I'm using FreeBsd 10.3/11 with 3proxy and multiple ip's. The problem is services such as whoer.net or browserleaks.com see my TCP/IP (FreeBSD 9.x or newer). Ive tried to google my problem for a long time but haven't seen a solution. I need to change(better) or hide my TCP/IP. Is it possible on FreeBsd?
Thank you.


----------



## ShelLuser (May 12, 2017)

No offense intended but you're not making any sense what so ever. I get a rough idea of what you might be trying to say here, but with these things you really need to make sure that you understand what you're talking about and that you're precise about it.

TCP/IP is a whole collection of protocols and services which are used to set up a communication between computers. Other computers can't "see your TCP/IP" because that sentence by itself makes no sense at all. Those websites you listed can indeed pick up your IP address. That's simply how this whole thing works.

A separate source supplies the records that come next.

-- ==== Sys2Proof/Machine/RegMap.lean ====
section
/-!
DEFINITION. Register reads (R471–R474, R487–R489): the value of every direct register as its layout gives it. A view is a host channel 0–3 or the
supervisor 4.
-/
namespace Sys2Proof.Machine

/-- A flag at bit `k`. -/
def atBit (x : Bool) (k : Nat) : Nat := if x then 2 ^ k else 0
/-- A field of `w` bits from bit `lo` up. -/
def atField (v w lo : Nat) : Nat := v % 2 ^ w * 2 ^ lo
/-- A signed value as a 16-bit field at bit 0. -/
def low16 (x : Int) : Nat := (BitVec.ofInt 16 x).toNat

/-! ### SY and HM -/

/-- `SY.ROLE` (R17). -/
def Role.word (r : Role) : Nat :=
  atField r.addr 6 20 + atBit r.gateway 19 + atField r.twinState 2 17 + atField r.twinId 5 12 + atField r.convoyId 5 7
    + atField r.convoyPos 2 5 + atBit r.convoyEn 4 + atBit r.twinEn 3

/-- `SY.REG_VIOL` (R477). -/
def RegViol.word (v : RegViol) : Nat :=
  atBit v.wo 31 + atBit v.lock 30 + atBit v.rsv 29 + atBit v.addr 28 + atField v.ch 3 25 + atField v.at_ 24 0

/-- A 32-bit counter has saturated (R487). -/
def saturated (n : Nat) : Bool := decide (n = 0xFFFFFFFF)
/-- A counter of a list has saturated. -/
def anySat (l : List Nat) : Bool := l.any saturated
/-- A counter of an array has saturated. -/
def arraySat (m : Sparse Nat) : Bool := m.any fun x => saturated x.2

/-- The visible bits of the wear and energy counters that have saturated (R191, R276, R487). -/
def Dev.wearSat (d : Dev) : Bool :=
  (d.cs.wear.any fun x => saturated (x.2 / 65536)) ||
    (List.range 2).any fun g => let c := (d.seqAt g).cnt; saturated (c.eOut / 2 ^ 32) || saturated (c.eIn / 2 ^ 32)

/-- `SY.SAT_SUM` (R487). -/
def Dev.satSum (d : Dev) : Nat :=
  let sq (f : SeqCounts → Nat) : List Nat := (List.range 2).map fun g => f (d.seqAt g).cnt
  let cw (f : CwCounts → Nat) : List Nat := (List.range 4).map fun n => f (d.cwp n).cnt
  atBit (anySat [d.re.arith.satCnt, d.re.arith.eccCorr, d.re.arith.eccUncorr, d.re.ra.ovrCnt, d.re.ra.substCnt]) 31
  + atBit ([d.cp.crcErr, d.cp.codeErr, d.cp.seqErr, d.cp.late, d.cp.miss, d.cp.loss, d.cp.dlyJump, d.cp.urg].any arraySat) 30
  + atBit (anySat [d.cs.dtViolCnt, d.cs.bypCnt, d.cs.insCnt, d.cs.layByCnt, d.cs.reentryCnt]) 29
  + atBit (anySat ([d.ob.prot.latchCnt, d.ob.prot.stageCnt, d.ob.prot.ilkCnt, d.ob.prot.gfbToCnt, d.ob.sync.lossCnt]
      ++ sq (·.shed) ++ sq (·.add) ++ sq (·.cancel) ++ sq (·.hiccup) ++ sq (·.burst))
      || arraySat d.ob.prot.scCnt || arraySat d.ob.prot.tripCnt) 28
  + atBit (anySat [d.ck.holdoverCnt, d.ck.refSwCnt, d.ck.relockCnt, d.ck.unlockCnt]) 27
  + atBit (anySat [d.tm.stepCnt, d.tm.holdoverCnt, d.tm.pathSwCnt, d.tm.xchDropCnt, d.tm.ptpStaleCnt]
      || d.tm.wm.any fun x => saturated x.2.lostCnt) 26
  + atBit (anySat ([d.cw.dropCnt, d.cw.alarmCnt, d.cw.cvyLateCnt, d.cw.capDropCnt]
      ++ cw (·.hdrErr) ++ cw (·.msgErr) ++ cw (·.laneFail) ++ cw (·.repair) ++ cw (·.half) ++ cw (·.down))
      || (List.range 4).any fun n => arraySat (d.cwp n).bist.err) 25
  + atBit (anySat [d.tw.mismatchCnt, d.tw.missCnt, d.tw.failoverCnt, d.tw.realignCnt]) 24
  + atBit (anySat [d.tg.hsCnt, d.tg.railCnt, d.tg.logLost] || arraySat d.tg.evCnt) 23
  + atBit (anySat [d.th.levelCnt, d.th.badCnt, d.th.rateCnt]) 22
  + atBit (saturated d.hm.ethDrop) 21
  + atBit d.wearSat 20

/-- The window copy of a view (R483). -/
def Dev.wideAt (d : Dev) (v : Nat) : Wide := Sparse.get {} v d.sy.wide

/-- `SY.WIDE_STAT` (R484): a capture completes within its write, so BUSY reads 0. -/
def Wide.stat (x : Wide) : Nat := atBit x.valid 31 + atBit x.err 29 + atField x.sat.toNat 4 25

/-- `SY.RST_CAUSE` (R534). -/
def Dev.rstCause (d : Dev) : Nat :=
  let c := d.pw.cause
  atBit c.por 31 + atBit c.supply 30 + atBit c.pin 29 + atBit c.wdog 28 + atBit c.cmd 27 + atBit c.restart 26
    + atBit d.pw.lockout 25 + atField c.count 16 0

/-- `SY.BOOT_STAT` (R535). -/
def Boot.word (b : Boot) : Nat :=
  atField b.phase 3 29 + atBit b.slot 28 + atBit b.fallback 27 + atBit b.trial 26 + atBit b.autoFail 25 + atBit b.refNone 24
    + atField b.svn 8 16 + atField (Nat.min b.ms 65535) 16 0

/-- The control page from 0x0000 to 0x00FC. -/
def Dev.syWord (d : Dev) (v a : Nat) : Option Nat :=
  let x := d.wideAt v
  match a with
  | 0x00 => some (partCode * 256 + 0xC3)
  | 0x04 => some d.sy.role.word
  | 0x08 => some (atBit d.sy.regw 31 + atBit d.sy.paramw 30)
  | 0x0C => some d.sy.viol.word
  | 0x10 => some (atBit d.sy.faultOd 31 + atBit d.sy.irqOd 30 + atBit d.sy.wmPd 29 + atBit d.sy.pinWritten 0)
  | 0x14 => some d.sy.boardId.toNat
  | 0x18 => some d.satSum
  | 0x20 => some x.sel.toNat
  | 0x24 => some x.stat
  | 0x28 => some x.d0.toNat
  | 0x2C => some x.d1.toNat
  | 0x30 => some x.d2.toNat
  | 0x34 => some x.d3.toNat
  | 0x80 => some d.rstCause
  | 0x84 => some d.pw.boot.word
  | 0x88 => some (atField d.pw.uvSeen.toNat 8 24 + atField d.pw.ovSeen.toNat 8 16 + atField d.pw.uv.toNat 8 8 + atField d.pw.ov.toNat 8 0)
  | 0x90 => some (if d.pw.park.vka then d.pw.park.time.toNat else 0)
  | 0x94 => some (if d.pw.park.vka then atBit d.pw.park.valid 31 + atBit d.pw.park.timeV 30 else 0)
  | a =>
    if 0x40 ≤ a ∧ a ≤ 0x4C then some (Sparse.get 0 ((a - 0x40) / 4) d.sy.test).toNat
    else if 0xA0 ≤ a ∧ a ≤ 0xAC then some (if d.pw.park.vka then (Sparse.get 0 ((a - 0xA0) / 4) d.pw.park.user).toNat else 0)
    else none

/-- The channel whose event word and channel state a view shows: the supervisor has none of its own. -/
def viewChan (v : Nat) : Nat := if v < 4 then v else 1

/-- The event word of a channel (R450). -/
def Events.word (e : Events) : Nat := atBit e.fault 31 + atBit e.hs 30 + atBit e.role 29 + atBit e.route 28 + atBit e.tstep 27

/-- One bit for each mailbox of the SPI channel, from bit `lo` up. -/
def Dev.mbBits (d : Dev) (f : Mailbox → Bool) (lo : Nat) : Nat := ((List.range 4).map fun m => atBit (f (d.mbAt 1 m)) (lo + m)).sum

/-- The host block (R449, R450). -/
def Dev.hmWord (d : Dev) (v a : Nat) : Option Nat :=
  let c := d.chanAt (viewChan v)
  match a with
  | 0x100 => some (d.mbBits (·.req) 28 + d.mbBits (·.ans) 24 + d.mbBits (·.busy) 20 + atBit (decide (c.events.word ≠ 0)) 0)
  | 0x104 => some c.events.word
  | 0x108 => some d.hm.irqEn.toNat
  | 0x10C => some (atBit (d.service (viewChan v)).isSome 31 + atBit d.nv.mem.serviceKey.isSome 30 + atBit (d.barred (viewChan v)) 29
      + atField (Nat.min c.fails 3) 2 27 + atBit c.mbViol 26)
  | _ => none

/-! ### RE, CS -/

/-- `RE.IMG_STAT` (R114). -/
def Dev.imgStat (d : Dev) : Nat :=
  let i := d.re.img
  let st : Nat := match i.idle with
    | .empty => 0
    | .loading => 1
    | .verified => 2
    | .refused => 3
  st * 2 ^ 30 + atBit d.re.grid.swapK.isSome 29 + atField i.lastStatus 8 16 + atBit i.failEntry 15 + atField i.failWord 14 0

/-- BUILD of the image of a bank (R114). -/
def buildOf (b : Bank) : Nat := (b.img.map (·.hdr.build)).getD 0

/-- Bits of the loops that `f` picks (R128). -/
def loopBits (f : Nat → Bool) : Nat := ((List.range 32).map fun n => atBit (f n) n).sum

/-- The engine block (R64, R65, R99–R101, R114, R128). -/
def Dev.reWord (d : Dev) (a : Nat) : Option Nat :=
  let r := d.re
  let h := r.hdr
  match a with
  | 0x200 => some (atBit r.grid.running 31 + atBit r.img.bank 30 + atBit ((r.eng.issue.map (·.waiting)).getD false) 29
      + atField h.groups.length 2 27 + atField h.w 14 0)
  | 0x204 => some (atField r.arith.accSat.toNat 8 24 + atField r.arith.storeSat.toNat 8 16 + atField r.arith.lastSlice.toNat 8 8
      + atBit (decide (r.arith.accSat ≠ 0) || decide (r.arith.storeSat ≠ 0)) 0)
  | 0x208 => some (atField r.depthEff 3 29 + atField h.dMax 3 26 + atBit h.predOnly 25 + atBit (decide (0 < h.c)) 24 + atBit r.ra.raOff 23
      + atField (r.eng.flight.filter (·.computed)).length 3 20 + atField r.ra.ovrRun 4 16 + atField r.ra.lastOut 3 13
      + atBit r.ra.lastOvr 12 + atField r.ra.lastSample 8 0)
  | 0x20C => some r.ra.flags.toNat
  | 0x210 => let x := r.ra.lastFail
             some (atField x.entry 10 22 + atField x.meas 13 9 + atBit x.grpHi 8 + atField x.sample 8 0)
  | 0x214 => let x := r.ra.lastFail
             some (atField x.measured.toNat 16 16 + atField x.predicted.toNat 16 0)
  | 0x218 => some d.imgStat
  | 0x21C => some (buildOf r.img.run)
  | 0x220 => some (buildOf r.img.idleBank)
  | 0x224 => some (loopBits r.isOpen)
  | 0x228 => some (loopBits fun n => r.loops.pend.any fun c => c.loop == n)
  | 0x22C => some (atBit r.loops.coefRej 31 + atBit r.loops.coefDrop 30 + atBit r.loops.preloadSat 29 + atField r.loops.lastRej 5 0)
  | _ => none

/-- `CS.ARM_STATa` (R199). -/
def ArmState.word (x : ArmState) : Nat :=
  atBit x.narrow 31 + atBit x.stopping 30 + atBit x.stopped 29 + atBit x.assumed 28 + atField x.nNom 6 22 + atField x.nIn 6 16
    + atField x.spares 5 11 + atField x.inserting 5 6 + atField x.nMin 6 0

/-- The cascade block (R198–R201). -/
def Dev.csWord (d : Dev) (a : Nat) : Option Nat :=
  if 0x700 ≤ a ∧ a < 0x730 then
    some ((List.range 8).map fun i => atField (d.detour (8 * ((a - 0x700) / 4) + i)).st.code 4 (4 * i)).sum
  else if 0x740 ≤ a ∧ a < 0x770 then some (d.arm ((a - 0x740) / 4)).word
  else match a with
    | 0x780 => let x := d.cs.dtLast
               some (atField x.port 7 25 + atField x.leg 3 22 + atField x.reason 2 20 + atField x.sample 8 0)
    | 0x784 => some (atField d.cs.sp.mode.code 3 29 + atBit (decide (d.cs.sp.mode = .hold) && decide (d.pn 0x1D0C = 0)) 28
        + low16 (rndDiv d.cs.sp.delta centiDeg))
    | 0x788 => some (atField d.cs.sp.freq 32 0)
    | _ => none

/-! ### OB, CK, TM -/

/-- `OB.SC_LAST` (R245). -/
def ScLast.word (x : ScLast) : Nat :=
  atField x.sw 5 27 + atBit x.lvl2 26 + atBit x.shunt 25 + atBit x.dt 24 + atBit x.escLeg 23 + atBit x.escStage 22

/-- `OB.GRPg_CFG` (R243): SEQ reads 0 in groups 2 and 3. -/
def PwmGroup.cfg (x : PwmGroup) (g : Nat) : Nat := atBit x.owner 31 + atBit x.run 30 + atBit (x.seq && decide (g < 2)) 29

/-- `OB.LEGn_CFG` (R244). -/
def Leg.cfg (x : Leg) : Nat := atBit x.en 31 + atField x.grp.toNat 2 29 + atBit x.mode 28 + atBit x.sense 27 + atBit x.gfbInv 26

If you don't want that to happen you'll need to either set up a (remote) proxy server, or configure a routing entry so that your server knows that it should use another one of those IP addresses. Both options are easily possible on FreeBSD.


----------



## MindKmS (May 12, 2017)

I was trying to say when i use my proxies and check them on services that i mentioned, TCP/IP in OS section is FreeBSD 9.x or newer. Goal is to hide it or change on Win7/Win10 and so on. Is it possible?


----------



## ShelLuser (May 12, 2017)

MindKmS said:


> I was trying to say when i use my proxies and check them on services that i mentioned, TCP/IP in OS section is FreeBSD 9.x or newer. Goal is to hide it or change on Win7/Win10 and so on. Is it possible?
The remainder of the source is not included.